# Power Units Consumed by Desktop PC



## sandynator (May 29, 2013)

Hi Guys I wanted to know the approximate power consumed by an healthy desktop PC. 
For almost last 1yr my electricity bills have increased a lot & I feel a faulty PSU may be the cause as well. My pc is running for almost 11-12 hrs daily. My PC will complete 6 yrs on 1st july.

Following is Config..
Intel C2D E4300 1.8 ghz
Intel 946 GZIS Board
I Ball I tower cabinet with stock PSU
2gb ram, 160 GB HDD, DVD writer,1 TB external drive.

Thanks in Advance


----------



## whitestar_999 (May 29, 2013)

your PC is not the problem.in fact unless you are running a PC with 25000+ graphics card & gaming for 11-12 hours per day you don't even have to look at the power consumption of PC.you would save more by turning off AC for 1-2 hours.


----------



## ankush28 (May 29, 2013)

sandynator said:


> Hi Guys I wanted to know the approximate power consumed by an healthy desktop PC.
> For almost last 1yr my electricity bills have increased a lot & I feel a faulty PSU may be the cause as well.
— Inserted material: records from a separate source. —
-- ==== Sys2Proof/Machine/Boot.lean ====
section
/-! DEFINITION. Boots: records, firmware banks, the self-test and what survives (R3, R22, R258, R392, R402, R412, R415, R417,
R422 to R431, R437, R448, R491). -/

namespace Sys2Proof.Machine

/-! ### What a boot starts from (R401, R428, R429, R491) -/

/-- Registers that keep a value across a boot: those of pages 1 to 4, and those that a record, Cliff or a laser module holds. -/
def keptRegs : List (Pg × RegName × Nat) :=
  ((List.range 5).map (fun n => (Pg.fault, RegName.fwStat, n))) ++
  [(.fault, .pcStat, 0), (.security, .secOwner, 0), (.cliff, .cliffStat, 0), (.cliff, .cliffWear, 0), (.estuary, .estStat, 0),
   (.harbour 0, .hbStat, 0), (.harbour 1, .hbStat, 0)] ++
  ((List.range 4).map (fun m => (Pg.tideway, RegName.twLaser, m))) ++
  ((List.finRange 12).map (fun k => (Pg.hbm k, RegName.hbmStat, 0)))

/-- The registers after the main rails have been off: every page outside Tidewatch has its reset values, but for what the
field record, Cliff and the laser modules hold. -/
def State.bootRegs (s : State) : State :=
  let kept := keptRegs.map (fun k => regKey k.1 k.2.1 k.2.2)
  let s := { s with regs := s.regs.filter (fun x => (1 ≤ x.1 / 4096 && x.1 / 4096 ≤ 4) || kept.contains x.1) }
  let s := (List.range 5).foldl (fun (s : State) n => s.setFwState n 0) s
  let s := (List.range 4).foldl (fun (s : State) m => s.setFld .tideway .twLaser m 2 1 0) s
  let s := (List.finRange 12).foldl (fun (s : State) k =>
    s.wr (.hbm k) .hbmStat 0 (BitVec.ofNat 64 (s.fld (.hbm k) .hbmStat 0 15 9 * 2 ^ 9))) s
  let s := s.wr .estuary .estStat 0 (BitVec.ofNat 64 (s.fld .estuary .estStat 0 4 4 * 16))
  let s := [(0 : Fin 2), 1].foldl (fun (s : State) h =>
    if bit1 (s.rd (.harbour h) .hbStat 0) 17 then s else s.setFld (.harbour h) .hbStat 0 16 0 0xFFFF) s
  let s := [(0 : Fin 2), 1].foldl (fun (s : State) h => (s.setFld (.harbour h) .hbStat 0 18 18 0).setFld (.harbour h) .hbStat 0 21 19 1) s
  (s.setFld .fault .pcStat 0 4 4 0).laserCounts

/-- A model that was PINNED stages into Ledge again (R402). -/
def Gulk.restage (g : Gulk) : Gulk :=
  { g with reqs := [], models := g.models.map (fun x =>
      (x.1, x.2.map (fun m => if m.hot = .pinned then m.restaged else m))) }

/-- Gulkutik's tables start empty: no scene, stream, job or model, and host objects in Cliff alone are kept (R428, R429). -/
def State.emptyTables (s : State) : State :=
  { s with gulk := {}, jobs := [], est := { s.est with regions := [] }
           cliff := { s.cliff with objs := s.cliff.objs.filter (fun x => (x.2.map (fun o => o.tier == 2)).getD false) } }

/-- An address of HBM4. -/
def hbmWindow (a : Nat) : Bool := decide (a < 0xC000000000)

/-- The state that a boot starts from: what Dry loses is lost, and at a cold boot HBM4 holds zeros (R401, R428, R448). -/
def State.bootState (s : State) (cold : Bool) : State :=
  let s := s.bootRegs
  let s := { s with
    mem := s.mem.filter (fun x => !ledgeWindow x.1 && !(cold && hbmWindow x.1))
    bad := s.bad.filter (fun w => !ledgeWindow (w * 32) && !(cold && hbmWindow (w * 32)))
    harbour := [], pfLines := [], pf := [], dirty := [], wc := [], regulators := [], sems := [], lives := [], fore := [], tw := {}
    cores := (s.cores.filter (fun x => x.2.retired)).map (fun x => (x.1, { retired := true }))
    cliff := { s.cliff with runs := [] }
    errs := { s.errs with buffered := [], held := [], lastCorrected := [] }
    est := { qps := if cold then [] else s.est.qps, regions := s.est.regions, spared := s.est.spared }
    gulk := s.gulk.restage
    jobs := s.jobs.map (fun x => (x.1, x.2.map (fun j => { j with runs := [] })))
    sys := { s.sys with
      swap := none, retiring := none, dry := false, failed := false, ramp := none, ramps := [], pieces := [], got := []
      slices := [], granted := [], cycle := [], fullTest := none, margin := none, overdue := [], deadPorts := []
      clockSince := s.now, modeSince := [], fw := s.sys.fw.map (fun x => (x.1, { x.2 with revert := false, since := none })) } }
  if cold then s.emptyTables else s

/-! ### Records (R424) -/

/-- A boot fails at a check: 1 manufacturing, 2 ownership, 3 Gulkutik's banks (R431). -/
def State.bootFails (s : State) (check : Nat) : State :=
  { s with sys := { s.sys with failed := true, bootFail := check, wake := none } }.setFld .security .secStat 0 3 0 15

/-- One copy of a record is valid, and the other is rewritten from it. -/
def State.repaired (s : State) (a b : Bool) : State :=
  if a && b then s else (s.noted .security .eMemUncorr).event .security 0

/-- The field record is lost: the manufacturing record's maps hold, and no unit is spared or retired. -/
def State.fieldLost (s : State) : State :=
  let s := { s with
    cores := [], est := { s.est with spared := [] }
    sys := { s.sys with phys := [], spareGone := [], retiredPcs := [], repairRows := [], fw := s.sys.fw.map (fun x => (x.1, { x.2 with floor := 0 })) } }
  let s := (List.finRange 12).foldl (fun (s : State) k => s.setFld (.hbm k) .hbmStat 0 15 9 0) s
  let s := [(0 : Fin 2), 1].foldl (fun (s : State) h => s.setFld (.harbour h) .hbStat 0 17 0 0xFFFF) s
  let s := (s.wr .fault .pcStat 0 12).setFld .estuary .estStat 0 4 4 0
  ((s.setFld .security .secStat 0 5 5 1).event .security 1).fieldWrite

/-- HBM4 rows of the repair map are repaired (R392, R428). -/
def State.repairHbm (s : State) : State := { s with sys := { s.sys with repairedRows := s.sys.repairRows } }

/-- The records as a boot finds them; none where it fails. -/
def State.bootRecords (s : State) (f : BootFound) : State :=
  let s := if f.mfgA || f.mfgB || f.mirror then s.repaired f.mfgA f.mfgB else s.bootFails 1
  if s.sys.failed then s
  else
    let s := if f.fieldA || f.fieldB then s.repaired f.fieldA f.fieldB else s.fieldLost
    let s := s.repairHbm
    if f.ownerA || f.ownerB then s.repaired f.ownerA f.ownerB else s.bootFails 2

/-! ### Firmware banks (R427) -/

/-- A bank passes the checks of a boot. -/
def State.bankBoots (s : State) (f : BootFound) (n b : Nat) : Bool :=
  !f.badBanks.contains (Fin.ofNat 10 (2 * n + b)) && s.bankOk n b

/-- A component starts from its active bank, or from the other one when that fails. -/
def State.bootBank (s : State) (f : BootFound) (n : Nat) : State :=
  let a := s.fwActive n
  if s.bankBoots f n a then s
  else if s.bankBoots f n (1 - a) then s.setFld .fault .fwStat n 0 0 (1 - a)
  else if n = 0 then s.bootFails 3
  else s

/-! ### Identity (R422, R425, R437) -/

/-- A transfer of ownership takes effect (R425). -/
def State.bootOwner (s : State) : State :=
  if s.sys.nextOwner.isEmpty then s
  else { s with sys := { s.sys with owner := s.sys.nextOwner, nextOwner := [] } }.setFld .security .secOwner 0 31 0
    (s.fld .security .secOwner 0 31 0 + 1)

/-- An armed token opens its ports for this boot, and a new nonce is drawn (R437). -/
def State.bootDebug (s : State) : State :=
  let scope := s.sys.token.getD 0 % 4
  let nonce := (List.range 32).map (Config.freeByte s.freeIx)
  let s := { s with freeIx := s.freeIx + 1, sys := { s.sys with token := none, nonce := nonce } }
  let s := s.wr .security .secDebug 0 (BitVec.ofNat 64 (scope + leNat (nonce.take 4) * 2 ^ 32))
  s.setFld .security .secStat 0 7 7 (if scope = 0 then 0 else 1)

/-! ### Self-test and sparing (R430, R447, R451) -/

/-- The highest logical core of a bay that is present. -/
def State.lastCore (s : State) (b : Nat) : Nat := ((List.range 6).reverse.find? (fun i => s.coreLive (6 * b + i))).getD 0 + 6 * b

/-- A physical core fails the battery: its logical core moves to the bay's spare, or, without one, takes the core of the
bay's last logical core, which becomes absent. -/
def State.bootCoreFails (kind : Nat → Nat) (s : State) (p : Nat) : State :=
  let s := (s.testFails (kind p) p).setFld .selfTest .stFailed 0 p p 1
  match s.logicalOf p with
  | none => { s with sys := { s.sys with spareGone := s.sys.spareGone.add (p / 7) } }
  | some c =>
    let s := if s.spareFree (p / 7) then
        { s with sys := { s.sys with phys := FMap.set 0 s.sys.phys c (s.spareOf (p / 7) + 1), spareGone := s.sys.spareGone.add (p / 7) } }
      else
        let l := s.lastCore (p / 7)
        { s with sys := { s.sys with phys := FMap.set 0 s.sys.phys c (s.physOf l + 1) } }.setCore l { retired := true }
    s

/-- The battery over the cores, spares first; a change goes to the field record (R430). -/
def State.bootCores (s : State) (bad : List (Fin 42 × Bool)) : State :=
  let kind (p : Nat) : Nat := if bad.any (fun x => x.1.val == p && !x.2) then 1 else 2
  let l := (bad.map (·.1.val)).eraseDups.filter (fun p => s.code.bayEnabled (p / 7))
  let spares := l.filter (fun p => (s.logicalOf p).isNone)
  let t := (spares ++ l.filter (fun p => (s.logicalOf p).isSome)).foldl (State.bootCoreFails kind) s
  if l.isEmpty then t else t.fieldWrite

/-- The loopbacks of a boot: wavelengths fail under R336, Ethernet and CXL ports stay down (R451). -/
def State.bootLinks (s : State) (b : Battery) : State :=
  let s := b.wavelengths.foldl (fun (s : State) x =>
    (s.testFails 4 (32 + x.val % 16)).setFld (twPg (x.val % 16)) .twpStat 0 (15 + x.val / 16) (15 + x.val / 16) 1) s
  let s := b.ethernet.foldl (fun (s : State) p => s.portFails 4 p.val) s
  b.cxl.foldl (fun (s : State) p => s.portFails 4 (16 + p.val)) s

/-! ### The boot -/

/-- Rows with action HALT or LOSS are evaluated again from not fired (R412). -/
def State.freshRows (s : State) : State :=
  (List.range 64).foldl (fun (s : State) r =>
    if [4, 8].contains (s.ruleRow r).action then (s.setFld .tidewatch .supStat 0 r r 0).rowCounts r 0 0 else s) s

/-- Estuary accepts messages: the registers that say so, and the clock state (R258, R402, R416, R417, R439). -/
def State.bootDone (s : State) (cold : Bool) (digestOk : Bool) : State :=
  let s := if !cold && !digestOk then s.emptyTables.event .security 2 else s
  let s := (s.setFld .security .secStat 0 3 0 6).setFld .security .secStat 0 4 4 (if cold then 1 else 0)
  let s := s.wr .security .secBootTime 0 s.now
  let s := [(0 : Fin 2), 1].foldl (fun (s : State) h =>
    let (w, s) := s.draw
    (s.wr (.harbour h) .hbFrozenTime 0 w).setFld (.harbour h) .hbStat 0 21 19 0) s
  let s := { s with sys := { s.sys with modeSince := FMap.set 0 (FMap.set 0 [] 0 s.now) 1 s.now } }
  -- the boot's own ramps are granted in the order in which it asks for them (R403); how many there are is not stated
  let s := s.bumpAllFree .power [.bwGrants, .bwWaitUnits]
  let s := s.bumpFree .selfTest .stSliceTime 0
  let s := s.setFld .power .pwrStat 0 43 41 (s.sys.wake.getD 0)
  let s := if s.sys.stopped then s.event .power 4 else s
  let s := { s with sys := { s.sys with wake := none, stopped := false, cold := false } }
  ((s.setFld .power .pwrStat 0 1 0 s.springState).reClock).bwGrant

/-- A boot may start: standby is up, the stop latch is clear, and the device is at its first power-up, or in Dry or after a boot
that failed with a wake (R402, R409, R428, R431); it is cold when HBM4 has not been kept. Its ramps wait while a row with
action NEAP, HALT or LOSS is fired (R403). -/
def State.bootMay (s : State) (cold : Bool) : Bool :=
  s.standby && !s.latched && s.sys.cold == cold && !s.rampsHeld &&
  (if s.sys.dry || s.sys.failed then s.sys.wake.isSome else s.fld .security .secStat 0 3 0 != 6)

/-- A boot, in the order of R428. -/
def State.boots (s : State) (cold : Bool) (f : BootFound) : State :=
  if !s.bootMay cold then s
  else
    let s := (s.bootState cold).freshRows.bootRecords f
    if s.sys.failed then s
    else
      let s := (List.range 5).foldl (fun (s : State) n => s.bootBank f n) s.bootOwner
      if s.sys.failed then s
      else (((s.bootDebug.bootCores f.battery.cores).blocksFail f.battery).bootLinks f.battery).bootDone cold f.digestOk

/-- COLD_BOOT (R428). -/
def execColdBoot (f : BootFound) (s : State) : Host.Outcome State Fault Refusal := .next (s.boots true f)

/-- DRY_EXIT (R429). -/
def execDryExit (f : BootFound) (s : State) : Host.Outcome State Fault Refusal := .next (s.boots false f)

end Sys2Proof.Machine
end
My pc is running for almost 11-12 hrs daily. My PC will complete 6 yrs on 1st july.
> 
> Following is Config..
> ...



your rig is not much power hungry...
Did you noticed that in last 1-2 year the cost per unit(killowatt) is increased, so obviously elctricity bill will increase...
change yoy psu with any 80+ watt.
the iball one which you are using is enough but just a piece of crap, as it is older may be it is the main reason behind your more elecricity bill, If yes replace it with any corsair 80+ psu.


----------



## sandynator (May 29, 2013)

No additional appliance added since last year, usage is similar. Not a single game on my Pc usage is basic for Downloading, surfing, youtube video streaming & ms office. Off late lots of heat is generated from PC. 

*Just please confirm again if the PSU is faulty then is it possible for it draw/consume more power than required??* 

If PSU not the culprit then should get my R Energy meter checked thoroughly & then port to Tata power. Just had calculated last bill & I can save 600-700 per month by shifting to Tata Power.

Thanks

EDIT : Yes planning to uprade as well.


----------



## ankush28 (May 29, 2013)

80 Plus - Wikipedia, the free encyclopedia
this will help how branded psu are better then desi iball. I am sure your psu is culprit as it is 6 year old now.


----------



## Ricky (May 29, 2013)

You have not mentioned what kind of Monitor you are using ?


----------



## sandynator (May 29, 2013)

ankush28 said:


> your rig is not much power hungry...
> Did you noticed that in last 1-2 year the cost per unit(killowatt) is increased, so obviously elctricity bill will increase...
> change yoy psu with any 80+ watt.
> the iball one which you are using is enough but just a piece of crap, as it is older may be it is the main reason behind your more electricity bill, If yes replace it with any corsair 80+ psu.



The cost per units have increased but increase in bill amount is huge so first wanted to find out the exact cause of it before porting to TATA.
So you mean to say an old or faulty PSU could be also a reason for more consumption?



Ricky said:


> You have not mentioned what kind of Monitor you are using ?



Its *LG Flatron L194WT-BF*


----------